Instructions for the task: Line by line, transcribe the records exactly.

Source data:
/-- The float signal of a command that ended with a status (R73). -/
def State.signal (s : State) (c : List Byte) (status : Nat) : State :=
  let ok := status == Status.ok || (cmdAlways c && 4 ≤ status)
  if cmdSignal c && ok then s.addFloat (cmdSigFloat c) (cmdSigAdd c) else s

/-- A record for `count` commands of the queue's list from index `first` on, joined to its waiting records. -/
def State.addRec (s : State) (q status first count cycles : Nat) (notify last : Bool) : State :=
  let irq := notify || status != 0 || (last && (s.q q).notify)
  let s1 := s.modQ q fun Q => { Q with recs := Q.recs ++
    [⟨Q.slot, status, first, count, min cycles 0xFFFFFFFF, s.nowReg % 2 ^ 32, last, irq, s.clk.cycle⟩] }
  if status = 0 then s1
  else (s1.put (F.HIF_QLAST_STATUS q) status).put (F.HIF_QLAST_CMD_INDEX q) (first + count - 1)

/-- The queue's list is over: it moves to its next descriptor. -/
def State.endList (s : State) (q : Nat) : State :=
  s.modQ q fun Q => { Q with active := false, cmds := [], cur := none, idx := 0 }

/-- The commands left in the list complete with one status, in one record with LAST set. -/
def State.restOfList (s : State) (q status : Nat) : State :=
  let Q := s.q q
  if Q.cmds.isEmpty then s.endList q
  else (Q.cmds.foldl (fun t f => State.dropBlocks t q status f.bytes)
    (s.addRec q status Q.idx Q.cmds.length 0 false true)).endList q

/-- HALTED follows the last record of a stop (R80). -/
def State.haltCheck (s : State) (q : Nat) : State :=
  let Q := s.q q
  if Q.stopping && Q.recs.isEmpty && Q.cur.isNone then
    let s1 := s.modQ q fun Q => { Q with stopping := false, rearmed := false }
    if Q.rearmed then s1 else s1.putB (F.HIF_QSTATUS_HALTED q) true
  else s

/-- The queue's head command ends with a status and a charge (R72, R73, R79): its signal, its record where one is due, the
rest of its list where its status or a stop ends the list. -/
def State.complete (s : State) (q status cycles : Nat) : State :=
  let Q := s.q q
  match Q.cmds with
  | [] => s
  | c :: rest =>
    let last := rest.isEmpty
    let s1 := ((s.signal c.bytes status).dropBlocks q status c.bytes).endPrime q c.bytes
    let s2 := if cmdNotify c.bytes || status != 0 || last
      then s1.addRec q status Q.idx 1 cycles (cmdNotify c.bytes) last else s1
    let s3 := s2.modQ q fun Q => { Q with cmds := rest, idx := Q.idx + 1, cur := none }
    if last then (s3.endList q).haltCheck q
    else if Q.stopping then (s3.restOfList q Status.aborted).haltCheck q
    else if 4 ≤ status then s3.restOfList q Status.skipped
    else s3

/-- A stop of the queue (R80): a running command goes on, anything else of the list is aborted. -/
def State.stopQueue (s : State) (q : Nat) : State :=
  let s1 := s.modQ q fun Q => { Q with stopping := true, rearmed := false }
  match (s.q q).cur with
  | some r => if r.waiting then (s1.restOfList q Status.aborted).haltCheck q else s1
  | none => (s1.restOfList q Status.aborted).haltCheck q

/-- The queue's running command, if it is a plain command with this opcode. -/
def State.running (s : State) (q op : Nat) : Option (List Byte × Run) :=
  match (s.q q).cur, (s.q q).cmds with
  | some r, .cmd c :: _ => if cmdOp c = op then some (c, r) else none
  | _, _ => none

/-- A WAIT is over: its float had reached its value when it started, or has since, or holds it now (R83). -/
def State.waitOver (s : State) (c : List Byte) (r : Run) : Bool :=
  !r.waiting || r.met || waitValue c ≤ (s.float (waitFloat c)).toNat

/-- Core cycles a running command of queue `q` still needs for `n` cycles of work at full clock (R45). -/
def State.cyclesLeft (s : State) (q n : Nat) (r : Run) : Nat :=
  max 1 (ceilDiv (8 * (n + r.yielded) - r.work8) (max 1 (if arrayClocked q (s.q q) then s.rate8 else 8)))

/-- The ranges of host memory that a command of queue `q` reads and writes: write, address, length (R85, R86). -/
def hostRanges (q : Nat) (c : List Byte) : List (Bool × Nat × Nat) :=
  let op := cmdOp c
  let at16 (w : Bool) (n : Nat) := if byteAt c 24 = 0 then [(w, fieldAt c 16 8, n)] else []
  let answer (o n : Nat) := if fieldAt c o 8 = 0 then [] else [(true, fieldAt c o 8, n)]
  if op < 0x10 then (if op = 4 then [(true, fieldAt c 16 8, 16)] else [])
  else if q / 16 = 2 then (if byteAt c 52 = 0 then [(true, fieldAt c 32 8, 16 * fieldAt c 44 4)] else [])
  else if q / 16 = 3 then
    (if op != 0x10 then []
     else (if byteAt c 36 = 0 then [(false, fieldAt c 16 8, fieldAt c 32 4)] else [])
       ++ if byteAt c 37 = 0 then [(true, fieldAt c 24 8, fieldAt c 32 4)] else [])
  else if q / 16 != 4 then []
  else match op with
  | 0x20 => answer 24 8
  | 0x22 => [(true, fieldAt c 24 8, 128 * fieldAt c 20 4)]
  | 0x26 => [(true, fieldAt c 24 8, 32 * fieldAt c 20 4)]
  | 0x30 | 0x31 => at16 false (fieldAt c 28 4)
  | 0x40 => at16 false (32 * (fieldAt c 30 2 + 1))
  | 0x41 => at16 true (64 * (fieldAt c 30 2 + 1))
  | 0x51 => at16 false 2048
  | 0x54 => [(true, fieldAt c 24 8, 64 * (byteAt c 17 + 1))]
  | 0x61 => at16 false (fieldAt c 32 8) ++ answer 40 1280
  | 0x62 => answer 40 1280
  | 0x64 => answer 24 1280
  | 0x65 => [(true, fieldAt c 24 8, 1280)]
  | 0x70 => at16 false (2 * (fieldAt c 30 2 + 1))
  | 0x71 => at16 true (2 * (fieldAt c 30 2 + 1))
  | _ => []

/-- Whether a command of queue `q` reads host memory: COPY, and the table commands that load from a space (R75, R86). -/
def hostReads (q : Nat) (c : List Byte) : Bool :=
  (q / 16 == 3 && cmdOp c == 0x10 && byteAt c 36 == 0)
  || (q / 16 == 4 && [0x30, 0x31, 0x40, 0x51, 0x61, 0x70].contains (cmdOp c) && byteAt c 24 == 0)

end Sys2Proof.Machine
end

Answer below:
/-- The float signal of a command that ended with a status (R73). -/
def State.signal (s : State) (c : List Byte) (status : Nat) : State :=
  let ok := status == Status.ok || (cmdAlways c && 4 ≤ status)
  if cmdSignal c && ok then s.addFloat (cmdSigFloat c) (cmdSigAdd c) else s

/-- A record for `count` commands of the queue's list from index `first` on, joined to its waiting records. -/
def State.addRec (s : State) (q status first count cycles : Nat) (notify last : Bool) : State :=
  let irq := notify || status != 0 || (last && (s.q q).notify)
  let s1 := s.modQ q fun Q => { Q with recs := Q.recs ++
    [⟨Q.slot, status, first, count, min cycles 0xFFFFFFFF, s.nowReg % 2 ^ 32, last, irq, s.clk.cycle⟩] }
  if status = 0 then s1
  else (s1.put (F.HIF_QLAST_STATUS q) status).put (F.HIF_QLAST_CMD_INDEX q) (first + count - 1)

/-- The queue's list is over: it moves to its next descriptor. -/
def State.endList (s : State) (q : Nat) : State :=
  s.modQ q fun Q => { Q with active := false, cmds := [], cur := none, idx := 0 }

/-- The commands left in the list complete with one status, in one record with LAST set. -/
def State.restOfList (s : State) (q status : Nat) : State :=
  let Q := s.q q
  if Q.cmds.isEmpty then s.endList q
  else (Q.cmds.foldl (fun t f => State.dropBlocks t q status f.bytes)
    (s.addRec q status Q.idx Q.cmds.length 0 false true)).endList q

/-- HALTED follows the last record of a stop (R80). -/
def State.haltCheck (s : State) (q : Nat) : State :=
  let Q := s.q q
  if Q.stopping && Q.recs.isEmpty && Q.cur.isNone then
    let s1 := s.modQ q fun Q => { Q with stopping := false, rearmed := false }
    if Q.rearmed then s1 else s1.putB (F.HIF_QSTATUS_HALTED q) true
  else s

/-- The queue's head command ends with a status and a charge (R72, R73, R79): its signal, its record where one is due, the
rest of its list where its status or a stop ends the list. -/
def State.complete (s : State) (q status cycles : Nat) : State :=
  let Q := s.q q
  match Q.cmds with
  | [] => s
  | c :: rest =>
    let last := rest.isEmpty
    let s1 := ((s.signal c.bytes status).dropBlocks q status c.bytes).endPrime q c.bytes
    let s2 := if cmdNotify c.bytes || status != 0 || last
      then s1.addRec q status Q.idx 1 cycles (cmdNotify c.bytes) last else s1
    let s3 := s2.modQ q fun Q => { Q with cmds := rest, idx := Q.idx + 1, cur := none }
    if last then (s3.endList q).haltCheck q
    else if Q.stopping then (s3.restOfList q Status.aborted).haltCheck q
    else if 4 ≤ status then s3.restOfList q Status.skipped
    else s3

/-- A stop of the queue (R80): a running command goes on, anything else of the list is aborted. -/
def State.stopQueue (s : State) (q : Nat) : State :=
  let s1 := s.modQ q fun Q => { Q with stopping := true, rearmed := false }
  match (s.q q).cur with
  | some r => if r.waiting then (s1.restOfList q Status.aborted).haltCheck q else s1
  | none => (s1.restOfList q Status.aborted).haltCheck q

/-- The queue's running command, if it is a plain command with this opcode. -/
def State.running (s : State) (q op : Nat) : Option (List Byte × Run) :=
  match (s.q q).cur, (s.q q).cmds with
  | some r, .cmd c :: _ => if cmdOp c = op then some (c, r) else none
  | _, _ => none

/-- A WAIT is over: its float had reached its value when it started, or has since, or holds it now (R83). -/
def State.waitOver (s : State) (c : List Byte) (r : Run) : Bool :=
  !r.waiting || r.met || waitValue c ≤ (s.float (waitFloat c)).toNat

/-- Core cycles a running command of queue `q` still needs for `n` cycles of work at full clock (R45). -/
def State.cyclesLeft (s : State) (q n : Nat) (r : Run) : Nat :=
  max 1 (ceilDiv (8 * (n + r.yielded) - r.work8) (max 1 (if arrayClocked q (s.q q) then s.rate8 else 8)))

/-- The ranges of host memory that a command of queue `q` reads and writes: write, address, length (R85, R86). -/
def hostRanges (q : Nat) (c : List Byte) : List (Bool × Nat × Nat) :=
  let op := cmdOp c
  let at16 (w : Bool) (n : Nat) := if byteAt c 24 = 0 then [(w, fieldAt c 16 8, n)] else []
  let answer (o n : Nat) := if fieldAt c o 8 = 0 then [] else [(true, fieldAt c o 8, n)]
  if op < 0x10 then (if op = 4 then [(true, fieldAt c 16 8, 16)] else [])
  else if q / 16 = 2 then (if byteAt c 52 = 0 then [(true, fieldAt c 32 8, 16 * fieldAt c 44 4)] else [])
  else if q / 16 = 3 then
    (if op != 0x10 then []
     else (if byteAt c 36 = 0 then [(false, fieldAt c 16 8, fieldAt c 32 4)] else [])
       ++ if byteAt c 37 = 0 then [(true, fieldAt c 24 8, fieldAt c 32 4)] else [])
  else if q / 16 != 4 then []
  else match op with
  | 0x20 => answer 24 8
  | 0x22 => [(true, fieldAt c 24 8, 128 * fieldAt c 20 4)]
  | 0x26 => [(true, fieldAt c 24 8, 32 * fieldAt c 20 4)]
  | 0x30 | 0x31 => at16 false (fieldAt c 28 4)
  | 0x40 => at16 false (32 * (fieldAt c 30 2 + 1))
  | 0x41 => at16 true (64 * (fieldAt c 30 2 + 1))
  | 0x51 => at16 false 2048
  | 0x54 => [(true, fieldAt c 24 8, 64 * (byteAt c 17 + 1))]
  | 0x61 => at16 false (fieldAt c 32 8) ++ answer 40 1280
  | 0x62 => answer 40 1280
  | 0x64 => answer 24 1280
  | 0x65 => [(true, fieldAt c 24 8, 1280)]
  | 0x70 => at16 false (2 * (fieldAt c 30 2 + 1))
  | 0x71 => at16 true (2 * (fieldAt c 30 2 + 1))
  | _ => []

/-- Whether a command of queue `q` reads host memory: COPY, and the table commands that load from a space (R75, R86). -/
def hostReads (q : Nat) (c : List Byte) : Bool :=
  (q / 16 == 3 && cmdOp c == 0x10 && byteAt c 36 == 0)
  || (q / 16 == 4 && [0x30, 0x31, 0x40, 0x51, 0x61, 0x70].contains (cmdOp c) && byteAt c 24 == 0)

end Sys2Proof.Machine
end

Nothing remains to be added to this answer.